Unique stores are always a few steps above and ahead of the competition. Consumers are interested in retail stores that offer products that are unique and different from average. This characteristic goes beyond the product and service. The atmosphere and the decor of the store can have a similar effect. And the sales staff are no different. Every single element that makes a store stand out will attract customers and bring them back. It goes without saying that as one store can change and become unique the competition will follow. A retail store can be unique for a limited time and need to change to revitalize the uniqueness. Window displays and the position of the products are some of the most common changes seen in retail to attract the consumers. Many more elements exist that can also change and evolve to continue to attract consumers.

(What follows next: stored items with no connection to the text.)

-- ==== Sys2Proof/Laws/Table.lean ====
section
/-! SUPPORT. Laws of sparse tables: reading what was set, reading beside it, and the canonical form. -/

namespace Sys2Proof.Machine

variable {α : Type}

theorem tget?_tdel_self (k : Nat) (t : Tab α) : tget? k (tdel k t) = none := by
  induction t with
  | nil => rfl
  | cons e t ih =>
    obtain ⟨j, x⟩ := e
    by_cases h : j = k <;> simp [tdel, tget?, h, ih]

theorem tget?_tdel_ne {k j : Nat} (h : j ≠ k) (t : Tab α) : tget? j (tdel k t) = tget? j t := by
  induction t with
  | nil => rfl
  | cons e t ih =>
    obtain ⟨i, x⟩ := e
    by_cases hi : i = k
    · subst hi
      simp [tdel, tget?, ih, Ne.symm h]
    · by_cases hj : i = j
      · subst hj; simp [tdel, tget?, hi]
      · simp [tdel, tget?, hi, hj, ih]

theorem tget?_tput_self (k : Nat) (x : α) (t : Tab α) : tget? k (tput k x t) = some x := by
  induction t with
  | nil => simp [tput, tget?]
  | cons e t ih =>
    obtain ⟨j, y⟩ := e
    by_cases h : k < j
    · simp [tput, tget?, h]
    · by_cases hj : j = k <;> simp [tput, tget?, h, hj, ih]

theorem tget?_tput_ne {k j : Nat} (h : j ≠ k) (x : α) (t : Tab α) : tget? j (tput k x t) = tget? j t := by
  induction t with
  | nil => simp [tput, tget?, Ne.symm h]
  | cons e t ih =>
    obtain ⟨i, y⟩ := e
    by_cases hi : k < i
    · simp [tput, tget?, hi, Ne.symm h]
    · by_cases hk : i = k
      · subst hk
        simp [tput, tget?, Ne.symm h]
      · by_cases hj : i = j
        · subst hj; simp [tput, tget?, hi, hk]
        · simp [tput, tget?, hi, hk, hj, ih]

/-- Reading the number that was set gives what was set. -/
@[simp] theorem tget_tset_self [DecidableEq α] (d : α) (k : Nat) (x : α) (t : Tab α) : tget d k (tset d k x t) = x := by
  by_cases h : x = d
  · simp [tset, h, tget, tget?_tdel_self]
  · simp [tset, h, tget, tget?_tput_self]

/-- Setting one number leaves every other as it was. -/
theorem tget_tset_ne [DecidableEq α] (d : α) {e : α} {k j : Nat} (h : j ≠ k) (x : α) (t : Tab α) :
    tget e j (tset d k x t) = tget e j t := by
  by_cases hx : x = d
  · simp [tset, hx, tget, tget?_tdel_ne h]
  · simp [tset, hx, tget, tget?_tput_ne h]

/-- Reading after a set, both cases. -/
theorem tget_tset [DecidableEq α] (d : α) (k j : Nat) (x : α) (t : Tab α) :
    tget d j (tset d k x t) = if j = k then x else tget d j t := by
  by_cases h : j = k
  · subst h; simp
  · simp [h, tget_tset_ne d h]

/-- The canonical form of a table: keys rising, no entry at the default. -/
def TabOk (d : α) (t : Tab α) : Prop := t.Pairwise (fun a b => a.1 < b.1) ∧ ∀ e ∈ t, e.2 ≠ d

theorem mem_tdel {k : Nat} {e : Nat × α} {t : Tab α} (h : e ∈ tdel k t) : e ∈ t := by
  induction t with
  | nil => exact h
  | cons a t ih =>
    obtain ⟨j, x⟩ := a
    by_cases hj : j = k
    · rw [tdel, if_pos hj] at h
      exact List.mem_cons_of_mem _ (ih h)
    · rw [tdel, if_neg hj] at h
      rcases List.mem_cons.1 h with h | h
      · exact h ▸ List.mem_cons_self
      · exact List.mem_cons_of_mem _ (ih h)

theorem mem_tput {k : Nat} {x : α} {e : Nat × α} {t : Tab α} (h : e ∈ tput k x t) : e = (k, x) ∨ e ∈ t := by
  induction t with
  | nil => simpa [tput] using h
  | cons a t ih =>
    obtain ⟨j, y⟩ := a
    by_cases hj : k < j
    · rw [tput, if_pos hj] at h
      exact List.mem_cons.1 h
    · by_cases hk : j = k
      · rw [tput, if_neg hj, if_pos hk] at h
        rcases List.mem_cons.1 h with h | h
        · exact .inl h
        · exact .inr (List.mem_cons_of_mem _ h)
      · rw [tput, if_neg hj, if_neg hk] at h
        rcases List.mem_cons.1 h with h | h
        · exact .inr (h ▸ List.mem_cons_self)
        · exact (ih h).imp id (List.mem_cons_of_mem _)

theorem tdel_ok {d : α} {t : Tab α} (k : Nat) (h : TabOk d t) : TabOk d (tdel k t) := by
  refine ⟨?_, fun e he => h.2 e (mem_tdel he)⟩
  have h1 := h.1
  clear h
  induction t with
  | nil => exact h1
  | cons a t ih =>
    obtain ⟨j, x⟩ := a
    have h2 := List.pairwise_cons.1 h1
    by_cases hj : j = k
    · simpa [tdel, hj] using ih h2.2
    · rw [tdel, if_neg hj]
      exact List.pairwise_cons.2 ⟨fun e he => h2.1 e (mem_tdel he), ih h2.2⟩

theorem tput_ok {d x : α} {t : Tab α} (k : Nat) (hx : x ≠ d) (h : TabOk d t) : TabOk d (tput k x t) := by
  refine ⟨?_, fun e he => ?_⟩
  · have h1 := h.1
    clear h
    induction t with
    | nil => simp [tput]
    | cons a t ih =>
      obtain ⟨j, y⟩ := a
      have h2 := List.pairwise_cons.1 h1
      by_cases hj : k < j
      · rw [tput, if_pos hj]
        refine List.pairwise_cons.2 ⟨fun e he => ?_, h1⟩
        rcases List.mem_cons.1 he with rfl | he
        · exact hj
        · exact Nat.lt_trans hj (h2.1 e he)
      · by_cases hk : j = k
        · subst hk
          rw [tput, if_neg hj, if_pos rfl]
          exact List.pairwise_cons.2 ⟨h2.1, h2.2⟩
        · rw [tput, if_neg hj, if_neg hk]
          refine List.pairwise_cons.2 ⟨fun e he => ?_, ih h2.2⟩
          rcases mem_tput he with rfl | he
          · show j < k
            omega
          · exact h2.1 e he
  · rcases mem_tput he with rfl | he
    · exact hx
    · exact h.2 e he

/-- Setting a number keeps the canonical form. -/
theorem tset_ok [DecidableEq α] {d : α} {t : Tab α} (k : Nat) (x : α) (h : TabOk d t) : TabOk d (tset d k x t) := by
  by_cases hx : x = d
  · simpa [tset, hx] using tdel_ok k h
  · simpa [tset, hx] using tput_ok k hx h

theorem filter_ok {d : α} {t : Tab α} (p : Nat × α → Bool) (h : TabOk d t) : TabOk d (t.filter p) :=
  ⟨h.1.filter _, fun e he => h.2 e (List.mem_of_mem_filter he)⟩

/-- Two tables in canonical form that read alike everywhere are equal. -/
theorem tab_ext {d : α} : ∀ {t u : Tab α}, TabOk d t → TabOk d u → (∀ k, tget d k t = tget d k u) → t = u := by
  have key : ∀ (k : Nat) (t : Tab α), (∀ e ∈ t, k < e.1) → tget? k t = none := by
    intro k t
    induction t with
    | nil => intro _; rfl
    | cons a t ih =>
      intro h
      obtain ⟨j, x⟩ := a
      have hj : k < j := h _ List.mem_cons_self
      rw [tget?, if_neg (by omega)]
      exact ih (fun e he => h e (List.mem_cons_of_mem _ he))
  intro t
  induction t with
  | nil =>
    intro u _ hu h
    cases u with
    | nil => rfl
    | cons a u =>
      obtain ⟨j, x⟩ := a
      have := h j
      simp [tget, tget?] at this
      exact absurd this.symm (hu.2 _ List.mem_cons_self)
  | cons a t ih =>
    intro u ht hu h
    obtain ⟨j, x⟩ := a
    have ht1 := List.pairwise_cons.1 ht.1
    cases u with
    | nil =>
      have := h j
      simp [tget, tget?] at this
      exact absurd this (ht.2 _ List.mem_cons_self)
    | cons b u =>
      obtain ⟨i, y⟩ := b
      have hu1 := List.pairwise_cons.1 hu.1
      have hij : j = i := by
        rcases Nat.lt_trichotomy j i with hlt | he | hgt
        · have := h j
          have hn : tget? j ((i, y) :: u) = none := key j _ (fun e he => by
            rcases List.mem_cons.1 he with rfl | he
            · exact hlt
            · exact Nat.lt_trans hlt (hu1.1 e he))
          rw [tget, tget, hn] at this
          simp [tget?] at this
          exact absurd this (ht.2 _ List.mem_cons_self)
        · exact he
        · have := h i
          have hn : tget? i ((j, x) :: t) = none := key i _ (fun e he => by
            rcases List.mem_cons.1 he with rfl | he
            · exact hgt
            · exact Nat.lt_trans hgt (ht1.1 e he))
          rw [tget, tget, hn] at this
          simp [tget?] at this
          exact absurd this.symm (hu.2 _ List.mem_cons_self)
      subst hij
      have hxy : x = y := by simpa [tget, tget?] using h j
      subst hxy
      congr 1
      refine ih ⟨ht1.2, fun e he => ht.2 e (List.mem_cons_of_mem _ he)⟩
        ⟨hu1.2, fun e he => hu.2 e (List.mem_cons_of_mem _ he)⟩ (fun k => ?_)
      by_cases hk : j = k
      · subst hk
        simp [tget, key j t ht1.1, key j u hu1.1]
      · simpa [tget, tget?, hk] using h k

end Sys2Proof.Machine
end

One of the lessons I learned in retail management was the importance of experimenting with different ideas for marketing products. I am surprised how many retail managers have a hard time grasping the concept that no marketing idea is automatically successful and needs to be calibrated until brings reasonable results. This is most often true in chain stores that have centralized marketing. The following of the company program will not always bring good results or the best results (if any). The marketing programs are made with many factors in mind and when they are implemented, the reality of the situations adds to the complexity. The people on the retail floor are the ones who have first-hand knowledge of what really works or not in their stores. They and the manager of the store have the opportunity to experiment with the marketing programs. The program may be created on location or have come from outside but in either case will work well and best if the program is adjusted for the location and the specific customers. This is not an automatic process. It requires experimentation and observation. If the results are successful, the numbers will show. If the plan is not doing its best, experimenting is one basic approach to deal with the ineffectiveness. The fundamental concept remains the same that all retail managers must be able and willing to experiment with marketing ideas whether they came up with the marketing plan or someone else. The marketing plans do not bring results simply by implementation. They need fine tuning by experimenting.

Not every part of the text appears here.